+++ Exercise data

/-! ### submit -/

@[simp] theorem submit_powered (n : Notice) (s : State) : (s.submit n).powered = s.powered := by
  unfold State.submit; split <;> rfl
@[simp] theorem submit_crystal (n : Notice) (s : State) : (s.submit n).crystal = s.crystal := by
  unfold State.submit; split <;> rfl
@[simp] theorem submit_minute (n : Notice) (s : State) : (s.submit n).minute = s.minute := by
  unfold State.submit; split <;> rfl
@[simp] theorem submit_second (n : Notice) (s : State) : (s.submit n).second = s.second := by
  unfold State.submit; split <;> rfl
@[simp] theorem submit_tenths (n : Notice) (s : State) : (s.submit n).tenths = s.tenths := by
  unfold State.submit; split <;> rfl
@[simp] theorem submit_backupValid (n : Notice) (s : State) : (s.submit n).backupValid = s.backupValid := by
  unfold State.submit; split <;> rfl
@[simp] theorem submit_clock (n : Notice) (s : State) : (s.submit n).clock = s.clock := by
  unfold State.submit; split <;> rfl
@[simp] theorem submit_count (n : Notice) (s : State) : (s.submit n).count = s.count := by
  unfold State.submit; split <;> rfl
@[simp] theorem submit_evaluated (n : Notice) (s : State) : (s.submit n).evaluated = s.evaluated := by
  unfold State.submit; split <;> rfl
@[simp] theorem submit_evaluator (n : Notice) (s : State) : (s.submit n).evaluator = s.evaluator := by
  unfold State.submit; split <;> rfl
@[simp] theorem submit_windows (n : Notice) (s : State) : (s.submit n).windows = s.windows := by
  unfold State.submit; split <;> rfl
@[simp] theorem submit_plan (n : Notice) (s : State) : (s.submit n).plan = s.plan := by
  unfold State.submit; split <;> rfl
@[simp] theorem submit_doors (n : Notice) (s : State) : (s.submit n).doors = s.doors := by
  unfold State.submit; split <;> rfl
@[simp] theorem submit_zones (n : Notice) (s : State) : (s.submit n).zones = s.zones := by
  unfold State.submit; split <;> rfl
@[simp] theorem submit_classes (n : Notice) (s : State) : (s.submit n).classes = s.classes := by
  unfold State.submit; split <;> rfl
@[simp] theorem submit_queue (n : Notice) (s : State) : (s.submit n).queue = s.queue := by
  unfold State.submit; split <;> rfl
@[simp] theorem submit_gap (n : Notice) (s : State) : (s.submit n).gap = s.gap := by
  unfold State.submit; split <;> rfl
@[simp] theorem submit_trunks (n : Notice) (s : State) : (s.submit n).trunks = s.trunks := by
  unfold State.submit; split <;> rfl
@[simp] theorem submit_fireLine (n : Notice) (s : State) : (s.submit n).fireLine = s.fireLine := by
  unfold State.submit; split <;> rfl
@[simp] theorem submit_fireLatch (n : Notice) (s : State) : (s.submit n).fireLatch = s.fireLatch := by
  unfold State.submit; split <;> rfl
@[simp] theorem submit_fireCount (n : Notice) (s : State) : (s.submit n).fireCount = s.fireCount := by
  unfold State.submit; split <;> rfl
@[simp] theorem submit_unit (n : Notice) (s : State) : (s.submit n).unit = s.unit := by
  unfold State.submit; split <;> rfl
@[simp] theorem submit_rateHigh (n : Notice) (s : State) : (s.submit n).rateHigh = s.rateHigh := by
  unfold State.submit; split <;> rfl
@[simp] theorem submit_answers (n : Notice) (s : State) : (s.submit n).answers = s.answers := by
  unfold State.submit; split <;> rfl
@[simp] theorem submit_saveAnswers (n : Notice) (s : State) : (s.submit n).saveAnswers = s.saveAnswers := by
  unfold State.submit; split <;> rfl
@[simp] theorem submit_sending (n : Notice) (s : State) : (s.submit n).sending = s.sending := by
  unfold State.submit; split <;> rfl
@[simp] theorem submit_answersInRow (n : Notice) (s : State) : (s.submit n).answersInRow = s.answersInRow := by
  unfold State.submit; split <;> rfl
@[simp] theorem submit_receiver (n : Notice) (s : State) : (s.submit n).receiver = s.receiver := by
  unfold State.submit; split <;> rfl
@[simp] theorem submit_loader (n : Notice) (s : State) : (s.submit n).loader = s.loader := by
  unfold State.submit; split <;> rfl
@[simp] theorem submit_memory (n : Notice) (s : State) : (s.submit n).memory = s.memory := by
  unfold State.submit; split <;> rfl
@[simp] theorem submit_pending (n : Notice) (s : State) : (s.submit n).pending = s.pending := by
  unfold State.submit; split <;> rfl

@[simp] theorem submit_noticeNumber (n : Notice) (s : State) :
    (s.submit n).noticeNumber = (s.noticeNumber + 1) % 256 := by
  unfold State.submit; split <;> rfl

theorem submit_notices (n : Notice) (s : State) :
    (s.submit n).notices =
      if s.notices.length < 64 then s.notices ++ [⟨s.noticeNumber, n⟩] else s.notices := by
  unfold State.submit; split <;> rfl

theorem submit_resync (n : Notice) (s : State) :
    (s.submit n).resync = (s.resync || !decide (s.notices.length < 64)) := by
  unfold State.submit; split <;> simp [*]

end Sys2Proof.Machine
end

++++++

### Exercise directions
Please retype the top of the data exactly, down to and including the line that holds "s.backupValid := by", and nothing further.

### Solution below
/-! ### submit -/

@[simp] theorem submit_powered (n : Notice) (s : State) : (s.submit n).powered = s.powered := by
  unfold State.submit; split <;> rfl
@[simp] theorem submit_crystal (n : Notice) (s : State) : (s.submit n).crystal = s.crystal := by
  unfold State.submit; split <;> rfl
@[simp] theorem submit_minute (n : Notice) (s : State) : (s.submit n).minute = s.minute := by
  unfold State.submit; split <;> rfl
@[simp] theorem submit_second (n : Notice) (s : State) : (s.submit n).second = s.second := by
  unfold State.submit; split <;> rfl
@[simp] theorem submit_tenths (n : Notice) (s : State) : (s.submit n).tenths = s.tenths := by
  unfold State.submit; split <;> rfl
@[simp] theorem submit_backupValid (n : Notice) (s : State) : (s.submit n).backupValid = s.backupValid := by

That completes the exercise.